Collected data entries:
------------------------------------

/-- The engine's reads for a slice (R261, R268, R277). -/
def sliceReads (s : State) (x : Enc) (w : EncWork) : State :=
  (List.range (sliceRows x.p w)).foldl (fun s r =>
    (List.range (ctuCols x.p)).foldl (fun s cx =>
      (ctuReads x w cx (w.row + r)).foldl (fun s a => (classRead s (encClass x.p) idEncoder a.1 a.2).2.2) s) s) s

/-- The slice that an engine has coded goes to the ring. -/
def putSlice (s : State) (e : Nat) (x : Enc) (w : EncWork) (c : SliceCode) : State :=
  let n := w.enc
  let s := sliceReads s x w
  let (w', qp) := codeSlice x w c
  let (form, poc) := ((sliceUnits s x w c).map (fun u => (some u.1, u.2))).getD (x.form, w.poc)
  let w' := { w' with slice := w.slice + 1, at_ := s.ref, bytes := w.bytes + c.nal.length, poc := poc }
  let x := { x with form := form }
  let s := s.setEnc n x
  let last := w'.row == ctuRows x.p
  let (w', s) :=
    if w.discarding then (w', s)
    else match publish s n x (entryHeader n x w c.nal.length (sliceRows x.p w) qp last w'.capped) c.nal with
      | (some s, _) =>
        let y := (tfind s.encs n).getD x
        (w', s.setEnc n { y with history := addHistory y.history w.fr.time c.nal.length, lastQp := qp })
      | (none, s) =>
        ({ w' with discarding := true },
          let y := (tfind s.encs n).getD x
          s.setEnc n { y with forceIdr := true, cnt := { y.cnt with ringOverflow := sat32 y.cnt.ringOverflow } })
  if last then encFrameEnd s e n w' else s.setEncEngine e { s.encEngine e with work := some w' }

/-- The slice may end now: its input is there, and its CTUs took their cycles (R258, R265, R276). -/
def sliceReady (s : State) (x : Enc) (w : EncWork) : Bool :=
  let rows := sliceRows x.p w
  decide (min x.p.outH (64 * (w.row + rows)) ≤ w.lines || !rowWise x.p) &&
    decide (w.at_ + (4096 * (rows * ctuCols x.p) + 256) * coreT ≤ s.ref)

/-- SLICE_PUBLISH: engine `e` has coded its next slice; `c` is what the coding gave. -/
def execSlicePublish (e : Fin 2) (c : SliceCode) (s : State) : Host.Outcome State Fault Refusal :=
  let g := s.encEngine e.val
  match g.work with
  | none => .next s
  | some w => match tfind s.encs w.enc with
    | none => .next s
    | some x =>
      if g.abandon = false ∧ sliceReady s x w = true ∧ codeOk s x w c = true then .next (putSlice s e.val x w c)
      else .next s

/-- ENCODE_FRAME_ABANDONED (R280): no further slice of the frame is published; an IDR picture is still owed. -/
def execEncodeFrameAbandoned (e : Fin 2) (s : State) : Host.Outcome State Fault Refusal :=
  let g := s.encEngine e.val
  match g.work with
  | some w =>
    if g.abandon then
      let s := s.setEncEngine e.val { g with work := none, abandon := false }
      match tfind s.encs w.enc with
      | some x => .next (s.setEnc w.enc { x with forceIdr := x.forceIdr || w.idr })
      | none => .next s
    else .next s
  | none => .next s
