-- ==== Sys2Proof/Machine/LinkEvents.lean ====
section
/-! DEFINITION. What happens on a display link: sinks that come and go, loss of lock, and training (spec/06 R178 to R186). -/

namespace Sys2Proof.Machine

/-- A head that retrains stops its stream and enters TRAINING (R185). -/
def retrain (s : State) (i : Nat) : State := settle (startTraining (linkState s i .training) i) i

/-! ### HPD (R178) -/

/-- A run of samples of HPD, 10 µs apart, that ends now and began after the last one known. -/
def sampled (s : State) (i n : Nat) : Bool := decide ((s.head i).link.hpdAt + n * 10 * usT ≤ s.ref)

def noteHpd (s : State) (i : Nat) : State :=
  s.setHead i { s.head i with link := { (s.head i).link with hpdAt := s.ref } }

/-- HPD_PRESENT (R178, R180, R185, R189): HPD has been high for so many samples; from 2 ms on a sink is present, and firmware has
read its capabilities. -/
def execHpdPresent (h : Fin 32) (samples : Nat) (sink : Sink) (s : State) : Host.Outcome State Fault Refusal :=
  if sampled s h.val samples = false then .next s
  else
    let s := noteHpd s h.val
    let x := s.head h.val
    if samples < 200 ∨ x.link.sink.isSome = true then .next s
    else
      let s := s.setHead h.val { x with link := { x.link with
        sink := some sink, sinkRate := sink.maxRate, sinkLanes := sink.maxLanes, fmin := sink.fmin, fmax := sink.fmax } }
      if x.st = .unplugged then .next (retrain s h.val) else .next s

/-- The link of a head whose sink has gone (R189). -/
def unplugLink (l : Link) : Link :=
  { dropLink l with sink := none, sinkRate := 7, sinkLanes := 0, asyncCap := false, fmin := 0, fmax := 0 }

/-- The sink of a head has been unplugged (R185). Whether the head uses variable blanking is not evaluated anew (R184). -/
def unplug (s : State) (i : Nat) : State :=
  let s := closeClamps s i
  let x := s.head i
  let s := s.setHead i { x with
    link := unplugLink x.link, contentFrom := none,
    mc := if x.mc = .retrain ∨ x.mc = .retrainBlack then .none else x.mc }
  if x.st = .disabled then s else settle (linkState s i .unplugged) i

/-- HPD_UNPLUG (R178, R185): HPD has been low for so many samples; from 2 ms on the sink has gone. -/
def execHpdUnplug (h : Fin 32) (samples : Nat) (s : State) : Host.Outcome State Fault Refusal :=
  if sampled s h.val samples = false then .next s
  else
    let s := noteHpd s h.val
    if samples < 200 ∨ (s.head h.val).link.sink.isNone = true then .next s else .next (unplug s h.val)

/-- Loss of lock on a link in use (R185): a black frame of a mode change is lost with it (R186). -/
def lockLoss (s : State) (i : Nat) : State :=
  let h := s.head i
  if h.link.link = 2 ∧ (h.st = .running ∨ h.st = .starting ∨ h.st = .modeChange) then
    let s := s.setHead i { h with mc := if h.mc = .retrainBlack then .retrain else h.mc }
    retrain (raiseErr s 0x0030 i 0 0) i
  else s

/-- IRQ_HPD (R178, R185): HPD was low for so many samples, of 0.25 ms and more and less than 2 ms; a shorter pulse is ignored.
`lockLost` is what the sink's status registers report. -/
def execIrqHpd (h : Fin 32) (samples : Nat) (lockLost : Bool) (s : State) : Host.Outcome State Fault Refusal :=
  if sampled s h.val samples = false then .next s
  else
    let s := noteHpd s h.val
    if samples < 25 ∨ 200 ≤ samples ∨ (s.head h.val).link.sink.isNone = true then .next s
    else if (s.head h.val).st = .linkFailed then .next (retrain s h.val)
    else if lockLost then .next (lockLoss s h.val)
    else .next s

/-- DP_LINK_LOCK_LOSS (R185). -/
def execDpLinkLockLoss (h : Fin 32) (s : State) : Host.Outcome State Fault Refusal := .next (lockLoss s h.val)

/-- The training of a head fails with a reason (R181). -/
def trainingFails (s : State) (i reason : Nat) : State := settle (failLink s i reason) i

/-- AUX_TIMEOUT (R179): 400 µs without a reply, or AUX_DEFER; the transaction is retried, 7 times at most, and then the attempt in
progress ends with AUX_FAIL. -/
def execAuxTimeout (h : Fin 32) (transaction : Nat) (defer : Bool) (s : State) : Host.Outcome State Fault Refusal :=
  let x := s.head h.val
  let l := x.link
  let retries := if l.auxTransaction = transaction then l.auxRetries else 0
  if l.sink.isNone = true ∨ (defer = false ∧ s.ref < l.auxAt + 400 * usT) then .next s
  else
    let put (n : Nat) : State := s.setHead h.val { x with link := { l with
      auxTransaction := transaction, auxRetries := n, auxAt := s.ref } }
    if retries < 7 then .next (put (retries + 1))
    else if l.link = 1 then .next (trainingFails (put 0) h.val 3)
    else .next (put 0)

/-- The link is up: the head goes on as R165, R164 or R185 gives. -/
def trained (s : State) (i : Nat) (n c : Nat) : State :=
  let s := closeClamps s i
  let h := s.head i
  let s := evalVrr (s.setHead i { h with link := { h.link with
    link := 2, rate := c, lanes := n, trainCount := sat32 h.link.trainCount, cands := [], trainStart := none } }) i
  let s := if (s.head i).st = .training then linkState s i .starting else s
  if (s.head i).phase = .stopped then settle s i
  else
    let h := s.head i
    s.setHead i { h with contentFrom := h.gen.map (fun t => natRat s.now + natRat (needLines t) * lineRat s t) }

/-- LINK_TRAINING_DONE (R180, R183): the training of the first candidate left ends; `reqs` are the rounds of equalization requests,
lane by lane, that its sink made. The next candidate starts from the table's levels (R182). -/
def execLinkTrainingDone (h : Fin 32) (ok : Bool) (reqs : List (List EqRequest)) (s : State) :
    Host.Outcome State Fault Refusal :=
  let i := h.val
  let x := s.head i
  if x.link.link ≠ 1 then .next s
  else match x.link.cands with
    | [] => .next s
    | (n, c) :: rest =>
      let s := reqs.foldl (fun s r => applyRequests s i (decide (4 ≤ c)) (r.take n)) s
      if ok then .next (trained s i n c)
      else if rest = [] then .next (trainingFails s i 2)
      else
        let x := s.head i
        .next (startLevels (s.setHead i { x with link := { x.link with cands := rest } }) i)

/-- TRAINING_TIMEOUT (R181, R164): 100 ms without a link. -/
def execTrainingTimeout (h : Fin 32) (s : State) : Host.Outcome State Fault Refusal :=
  match (s.head h.val).link.link, (s.head h.val).link.trainStart with
  | 1, some t => if t + 100 * msT ≤ s.ref then .next (trainingFails s h.val 4) else .next s
  | _, _ => .next s

end Sys2Proof.Machine
end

------------------------------------

Work instruction: Reply with nothing but the number of lines in the entries that include "setEncEngine".

Solution to this problem: 2